萧睿妃静静地看着她,苍白的脸上看不出喜怒,过了半晌,才缓缓道:“学画是好事,只是本宫这身子……怕是许久都未曾提笔了,手生得很。况且,这宫里头的东西,哪有什么价钱可言,不过是些消磨时光的玩意儿罢了。”
“娘娘谦虚了!”薛兮宁立刻接话,声音里带着一股急切,“娘娘的作品,在外面可是千金难求!妹妹知道,求娘娘动笔是为难您了,可妹妹也是实在仰慕得紧。哪怕不是大作,只是一两笔花鸟鱼虫的稿子,也足够妹妹学上许久了。只要是娘娘的东西,那便是无价之宝,将来……将来必定能成为传家之宝的!”
这话说得愈发露骨,几乎是将“值钱”二字刻在了脸上。
姜悦儿的眉头不自觉地皱了起来。
她原以为这薛兮宁只是个恃宠而骄的草包,如今看来,倒是个认钱不认人的主儿。
这样的人,要么蠢得无可救药,要么……就是精明到了极点,懂得用最直白的贪婪来掩盖更深的目的。
屋内的空气仿佛凝滞了一瞬,暖炉里熏香袅袅,却驱不散这笑语盈盈下的暗流。
萧睿妃的目光终于从薛兮宁那张急切的脸上移开,她端起茶盏,指尖微微泛白,语气却轻飘飘的,仿佛在说一件不相干的闲事:“说起来,人老了,就总爱念旧。
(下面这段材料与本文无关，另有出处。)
@[simp] theorem State.reply_pending (s : State) (p : Port) (r : Request) (a : Answer) : (s.reply p r a).pending = s.pending := rfl
@[simp] theorem State.reply_lanes (s : State) (p : Port) (r : Request) (a : Answer) : (s.reply p r a).lanes = s.lanes := rfl
@[simp] theorem State.reply_store (s : State) (p : Port) (r : Request) (a : Answer) : (s.reply p r a).store = s.store := rfl
@[simp] theorem State.reply_tick (s : State) (p : Port) (r : Request) (a : Answer) : (s.reply p r a).tick = s.tick := rfl
@[simp] theorem State.reply_panel (s : State) (p : Port) (r : Request) (a : Answer) : (s.reply p r a).panel = s.panel := rfl

@[simp] theorem State.putMode_pending (s : State) (l : Lane) (m : Mode) (c : Cause) : (s.putMode l m c).pending = s.pending := rfl
@[simp] theorem State.putMode_store (s : State) (l : Lane) (m : Mode) (c : Cause) : (s.putMode l m c).store = s.store := rfl
@[simp] theorem State.putMode_tick (s : State) (l : Lane) (m : Mode) (c : Cause) : (s.putMode l m c).tick = s.tick := rfl
@[simp] theorem State.putMode_panel (s : State) (l : Lane) (m : Mode) (c : Cause) : (s.putMode l m c).panel = s.panel := rfl

@[simp] theorem State.setInput_pending (s : State) (i : Fin 16) (x : InLine) : (s.setInput i x).pending = s.pending := rfl
@[simp] theorem State.setInput_lanes (s : State) (i : Fin 16) (x : InLine) : (s.setInput i x).lanes = s.lanes := rfl
@[simp] theorem State.setInput_store (s : State) (i : Fin 16) (x : InLine) : (s.setInput i x).store = s.store := rfl
@[simp] theorem State.setInput_tick (s : State) (i : Fin 16) (x : InLine) : (s.setInput i x).tick = s.tick := rfl
@[simp] theorem State.setInput_link (s : State) (i : Fin 16) (x : InLine) : (s.setInput i x).link = s.link := rfl

@[simp] theorem State.setOutput_pending (s : State) (i : Fin 16) (x : OutLine) : (s.setOutput i x).pending = s.pending := rfl
@[simp] theorem State.setOutput_lanes (s : State) (i : Fin 16) (x : OutLine) : (s.setOutput i x).lanes = s.lanes := rfl
@[simp] theorem State.setOutput_store (s : State) (i : Fin 16) (x : OutLine) : (s.setOutput i x).store = s.store := rfl
@[simp] theorem State.setOutput_tick (s : State) (i : Fin 16) (x : OutLine) : (s.setOutput i x).tick = s.tick := rfl
@[simp] theorem State.setOutput_link (s : State) (i : Fin 16) (x : OutLine) : (s.setOutput i x).link = s.link := rfl

@[simp] theorem State.disarm_pending (s : State) (g : GroupId) : (s.disarm g).pending = s.pending := rfl
@[simp] theorem State.disarm_lanes (s : State) (g : GroupId) : (s.disarm g).lanes = s.lanes := rfl
@[simp] theorem State.disarm_store (s : State) (g : GroupId) : (s.disarm g).store = s.store := rfl
@[simp] theorem State.disarm_tick (s : State) (g : GroupId) : (s.disarm g).tick = s.tick := rfl
@[simp] theorem State.disarm_link (s : State) (g : GroupId) : (s.disarm g).link = s.link := rfl

/-! ### Reading a lane after an update -/

@[simp] theorem State.body?_setBody_self (s : State) (l : Lane) (b : Option LaneBody) : (s.setBody l b).body? l = b := by
  cases l <;> rfl

@[simp] theorem State.body?_setBody_ne (s : State) {k l : Lane} (b : Option LaneBody) (h : k ≠ l) :
    (s.setBody l b).body? k = s.body? k := by
  cases k <;> cases l <;> first | rfl | exact absurd rfl h

@[simp] theorem State.body?_modBody_self (s : State) (l : Lane) (f : LaneBody → LaneBody) :
    (s.modBody l f).body? l = (s.body? l).map f := by
  cases l <;> rfl

@[simp] theorem State.body?_modBody_ne (s : State) {k l : Lane} (f : LaneBody → LaneBody) (h : k ≠ l) :
    (s.modBody l f).body? k = s.body? k := by
  cases k <;> cases l <;> first | rfl | exact absurd rfl h

@[simp] theorem State.counters_setBody (s : State) (k l : Lane) (b : Option LaneBody) :
    ((s.setBody l b).lanes.get k).counters = (s.lanes.get k).counters := by
  cases k <;> cases l <;> rfl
前些日子还听闻,城南的林家要举家搬迁了,真是……物是人非啊。本宫在这宫里待久了,外面的事情,竟是一点都不知道了。”
姜悦儿的心猛地一跳,下意识地看向萧睿妃。
林家!
娘娘怎么会突然提起林家?
而薛兮宁脸上的笑容,也在那一瞬间出现了一丝几乎无法察觉的凝固。
她的眼睫飞快地颤了颤,随即又恢复了那副天真热切的模样,接口道:“林家?妹妹好像也听人说起过,似乎是……家主外放做了官,要全家跟着赴任去?这也是喜事呀,娘娘不必感伤。”
她的回答听上去毫无破绽,仿佛只是随意听来的一耳朵闲话。
然而,萧睿妃却在心中得到了她想要的答案。
林家举家搬迁是真,却不是因为外放做官,而是家主病故,族人扶灵回乡。
这是半月前的旧事,早已尘埃落定。
寻常后宅妇人绝不会关心这种官宦人家的变故,更不可能知道得如此“清楚”,甚至连个似是而非的理由都能编出来。
薛兮宁她……果然去查了。
她不仅查了,还试图用一个错误的答案来掩饰自己查探过的事实。
一股压抑了多年的滚烫热流猛地冲上萧睿妃的眼眶,酸涩得让她几欲落泪。
希望,那个被她深埋在心底,几乎已经腐烂枯萎的词,在这一刻,竟悄然地,重新燃起了一丝微弱的火苗。
她的手在宽大的袖袍下微微颤抖,但面上却依旧是那副病气恹恹的平静模样。
她放下茶盏,对姜悦儿吩咐道:“悦儿,去把我书房里那个紫檀木盒子取来。”
姜悦儿心头巨震,却不敢多问,应了声“是”,转身快步走入内室。
很快,姜悦儿捧着一个沉甸甸的盒子出来。
萧睿妃打开盒盖,从里面取出一卷画轴、一封未封口的信,还有一个……绣着并蒂莲纹样的锦缎荷包,那荷包鼓鼓囊囊,入手极沉,一看便知分量不轻。
“这画……是本宫早年间的旧作,笔力生涩,妹妹莫要嫌弃。”萧睿妃将画轴推到薛兮宁面前,又拿起那封信,“这是……写给家中兄长的一封家书,一直忘了着人送出去。至于这个……”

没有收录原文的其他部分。